When creating a software, think about the future.

• How will it run with other APIs?
• Can you break the API contract?
• If not, how can you change it?

Most of the time, you must make sure everything stays compatible with your API clients. There aren’t many solutions to that challenge. One of the best ways is to use API versioning. Each time there’s a breaking change on the client side, you change version. Over a long period of time, you can deprecate some API versions and then proceed to clean up some code.

Extensibility

• Can a developer easily change or add functionalities to that component?
• Should a client be able to change its behavior?

When designing a software, try to think about those different needs. You can challenge them to make them simpler. Sometimes, the requirements are per client, per line of business, or they won’t change at all. Plan ahead and figure out a way to fill all needs. Sometimes, you must let clients code what they want themselves. When they do, design a framework instead of a product. Overall, keep in mind how someone, internal or external, can add functionalities and whom they target.

Upgradability

Upgradability is a bit different than extensibility. In extensibility, you make sure you can add features and modify component behavior based on needs. When talking about upgradability, you need to make sure that you can change the whole component as the application evolves. A component of your software should not be completely bound to another system. You should ask yourself these kinds of questions:

• Can we change the database technology easily?
• How can we change the whole back-end without affecting the clients?
• Can we change an application layer without major impacts everywhere?

Across-the-board, it’s a good practice to have a module with a single purpose, which communicates with other parts of the application using a well-known standard. If you don’t, you’ll end up with a house of cards that breaks when anyone tries to change a part of it. By making sure all your modules talk to each other using a standard, you’ll be able to upgrade them separately way easier.

Some standard ways to help your modules communicate are REST or JSON_RPC and not COM Objects, binary serialized objects, or Microsoft-Only thingies (I know they are getting better). The later ones aren’t cross-platform or cross-language and they bind the module to a specific technology.

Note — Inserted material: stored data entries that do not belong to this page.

/-! ### The start of a run -/

@[simp] theorem State.readX_start (imem input : List Word) (j : Fin 17) :
    (State.start imem input).readX j = State.reset.readX j := rfl
@[simp] theorem State.start_mem (imem input : List Word) : (State.start imem input).mem = State.reset.mem := rfl
@[simp] theorem State.start_pc (imem input : List Word) : (State.start imem input).pc = 0 := rfl
@[simp] theorem State.start_status (imem input : List Word) : (State.start imem input).status = .running := rfl
@[simp] theorem State.start_out (imem input : List Word) : (State.start imem input).out = [] := rfl
@[simp] theorem State.start_inpos (imem input : List Word) : (State.start imem input).inpos = 0 := rfl

/-- Reset alone is a start for which the host supplies nothing. -/
theorem State.start_nil_nil : State.start [] [] = State.reset := rfl

theorem exists_eq_start {s : State} (h : s = State.reset ∨ ∃ imem input : List Word, s = State.start imem input) :
    ∃ imem input : List Word, s = State.start imem input := by
  rcases h with rfl | hstart
  · exact ⟨[], [], State.start_nil_nil.symm⟩
  · exact hstart

/-! ### The claim -/

/-- Settles O27: both kinds of state are starts of a run, and a start keeps what reset put in every field but the host's. -/
theorem resetLeavesSpecifiedState : Obligations.ResetLeavesSpecifiedState := by
  unfold Obligations.ResetLeavesSpecifiedState
  intro s hs
  obtain ⟨imem, input, rfl⟩ := exists_eq_start hs
  refine ⟨fun j => ?registers, fun a _ => ?memory, State.start_pc imem input, State.start_status imem input,
    State.start_out imem input, State.start_inpos imem input⟩
  case registers => exact (State.readX_start imem input j).trans (readX_reset j)
  case memory =>
    rw [State.start_mem]
    exact readByte_reset a

end Sys2Proof.Machine
end

section
/-! The encoding in both directions (30_encoding.md R55 to R60). The record of an instruction selects it back, so decoding
undoes encoding; and the record of what a word selects is the word's own record under the mask of the used bits. -/

namespace Sys2Proof.Machine

/-! ### From the instruction to the word and back -/

theorem selectInstr_toRecord (i : Instr) : selectInstr i.toRecord = i :=
  match i with
  | .subl r1 imm => Laws.FieldsSelectBack.subl r1 imm
  | .addlRegReg r1 r2 => Laws.FieldsSelectBack.addlRegReg r1 r2
  | .addlImmReg r1 imm => Laws.FieldsSelectBack.addlImmReg r1 imm
  | .imull r1 r2 => Laws.FieldsSelectBack.imull r1 r2
  | .shrl r1 => Laws.FieldsSelectBack.shrl r1
  | .movlRegReg r1 r2 => Laws.FieldsSelectBack.movlRegReg r1 r2
  | .movlDerefReg r1 r2 imm => Laws.FieldsSelectBack.movlDerefReg r1 r2 imm
  | .movlRegDeref r1 r2 imm => Laws.FieldsSelectBack.movlRegDeref r1 r2 imm
  | .movlImmReg r1 imm => Laws.FieldsSelectBack.movlImmReg r1 imm
  | .cmpl r1 r2 => Laws.FieldsSelectBack.cmpl r1 r2
  | .je imm => Laws.FieldsSelectBack.je imm
  | .jl imm => Laws.FieldsSelectBack.jl imm
  | .jle imm => Laws.FieldsSelectBack.jle imm
  | .jge imm => Laws.FieldsSelectBack.jge imm
  | .jbe imm => Laws.FieldsSelectBack.jbe imm
  | .jmp imm => Laws.FieldsSelectBack.jmp imm
  | .call imm => Laws.FieldsSelectBack.call imm
  | .ret => Laws.FieldsSelectBack.ret
  | .pushl r1 => Laws.FieldsSelectBack.pushl r1
  | .popl r1 => Laws.FieldsSelectBack.popl r1
  | .printr r1 => Laws.FieldsSelectBack.printr r1
  | .readr r1 => Laws.FieldsSelectBack.readr r1
  | .unrecognized22 => Laws.FieldsSelectBack.unrecognized22
  | .unrecognized23 => Laws.FieldsSelectBack.unrecognized23
  | .unrecognized24 => Laws.FieldsSelectBack.unrecognized24
  | .unrecognized25 => Laws.FieldsSelectBack.unrecognized25
  | .unrecognized26 => Laws.FieldsSelectBack.unrecognized26
  | .unrecognized27 => Laws.FieldsSelectBack.unrecognized27
  | .unrecognized28 => Laws.FieldsSelectBack.unrecognized28
  | .unrecognized29 => Laws.FieldsSelectBack.unrecognized29
  | .unrecognized30 => Laws.FieldsSelectBack.unrecognized30
  | .unrecognized31 => Laws.FieldsSelectBack.unrecognized31

theorem decode_encode (i : Instr) : decode (encode i) = i := by
  rw [decode, encode, decodeRecord_encodeRecord, selectInstr_toRecord]

/-! ### From the word to the instruction and back -/

/-- The fields of a record under a mask that is itself cut into the four fields. -/
def maskRecord (d mask : Record) : Record :=
  ⟨d.opcode &&& mask.opcode, d.r1 &&& mask.r1, d.r2 &&& mask.r2, d.imm &&& mask.imm⟩

/-- Masking a word masks each of its fields. -/
theorem decodeRecord_and (w mask : Word) :
    decodeRecord (w &&& mask) = maskRecord (decodeRecord w) (decodeRecord mask) := by
  simp only [decodeRecord, maskRecord, BitVec.extractLsb'_and]

/-- Encoding a word's record drops bit 16 and nothing else. -/
theorem encodeRecord_decodeRecord (w : Word) : encodeRecord (decodeRecord w) = w &&& 0xFFFEFFFF := by
  rw [encodeRecord_eq_append]
  apply BitVec.eq_of_getLsbD_eq
  intro i hi
  simp only [decodeRecord, BitVec.getLsbD_append, BitVec.getLsbD_extractLsb', BitVec.getLsbD_and]
  interval_cases i <;> simp

/-- Bit 16 is used by no opcode value (30_encoding.md R51). -/
theorem usedBits_and_not_bit16 (opcode : Nat) : usedBits opcode &&& 0xFFFEFFFF = usedBits opcode := by
  unfold usedBits
  split <;> rfl

/-- Every opcode value uses the whole opcode field. -/
theorem opcode_decodeRecord_usedBits (opcode : Nat) : (decodeRecord (usedBits opcode)).opcode = BitVec.allOnes 5 := by
  unfold usedBits
  split <;> rfl

/-- The instruction an opcode value selects keeps the fields of the used bits, and its record holds 0 in the others. -/
theorem toRecord_selectInstr (d : Record) :
    (selectInstr d).toRecord = maskRecord d (decodeRecord (usedBits d.opcode.toNat)) := by
  obtain ⟨⟨opcode⟩, r1, r2, imm⟩ := d
  have hfield (f : RegField) : f &&& 31#5 = f := BitVec.and_allOnes
  have himm : imm &&& 65535#16 = imm := BitVec.and_allOnes
  rw [selectInstr_eq_table]
  fin_cases opcode <;>
    simp [Instr.toRecord, Config.opcodeMap, unassignedOpcode, unassignedOpcodes_eq, maskRecord, decodeRecord, usedBits,
      hfield, himm]

theorem encode_decode (w : Word) : encode (decode w) = w &&& usedBits (w.toNat / 2 ^ 27) :=
  calc encode (decode w)
    _ = encodeRecord (maskRecord (decodeRecord w) (decodeRecord (usedBits (w.toNat / 2 ^ 27)))) := by
      rw [encode, decode, toRecord_selectInstr, toNat_decodeRecord_opcode]
    _ = w &&& usedBits (w.toNat / 2 ^ 27) &&& 0xFFFEFFFF := by
      rw [← decodeRecord_and, encodeRecord_decodeRecord]
    _ = w &&& usedBits (w.toNat / 2 ^ 27) := by rw [BitVec.and_assoc, usedBits_and_not_bit16]

/-- The used bits of any opcode value show the opcode of the word. -/
theorem opcode_decodeRecord_and_usedBits (w : Word) (opcode : Nat) :
    (decodeRecord (w &&& usedBits opcode)).opcode = (decodeRecord w).opcode := by
  rw [decodeRecord_and, maskRecord, opcode_decodeRecord_usedBits, BitVec.and_allOnes]

/-- Words that agree on the used bits agree on the opcode, hence have the same used bits and one canonical word. -/
theorem decode_eq_of_and_usedBits_eq {w w' : Word}
    (h : w &&& usedBits (w.toNat / 2 ^ 27) = w' &&& usedBits (w.toNat / 2 ^ 27)) : decode w = decode w' := by
  have hopcode : w.toNat / 2 ^ 27 = w'.toNat / 2 ^ 27 := by
    rw [← toNat_decodeRecord_opcode, ← toNat_decodeRecord_opcode, ← opcode_decodeRecord_and_usedBits w, h,
      opcode_decodeRecord_and_usedBits]
  have hword : encode (decode w) = encode (decode w') := by rw [encode_decode, h, encode_decode, hopcode]
  rw [← decode_encode (decode w), hword, decode_encode]

/-! ### The opcode map (decision D1) -/

theorem mem_mnemonics (m : Mnemonic) : m ∈ Mnemonic.all := by cases m <;> decide

theorem opcodeMap_of_mnemonicOf {v : OpcodeField} {m : Mnemonic} (h : mnemonicOf v = some m) :
    Config.opcodeMap m = v := by
  have hfound : (Config.opcodeMap m == v) = true := List.find?_some (p := fun n => Config.opcodeMap n == v) h
  exact eq_of_beq hfound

If you really don’t want to use a web server or need more speed, try something like Google Protocol Buffer or Thrift.

Debuggable

• How can I find a bug in the app?
• How can I troubleshoot a problem in a production environment?
• How can I look at variable values?

At any time, you must be able to debug an application execution. There will be bugs; make sure your software isn’t a big black box. To do so, you can add internal and external logs everywhere - it will help you understand the app flow. Logging everything all the time can consume resources and slow down your app. Having intelligent logs and error messages is tremendously important here. A good log can solve problems before going to the support team (An error happened. vs The communication failed because XYZ wasn't configured properly.). If you need more logs, you can use dynamic switches that will trace your app in specific scenarios without restarting the application. If everything else fails, make sure you can attach to the process or dump the memory to analyze it.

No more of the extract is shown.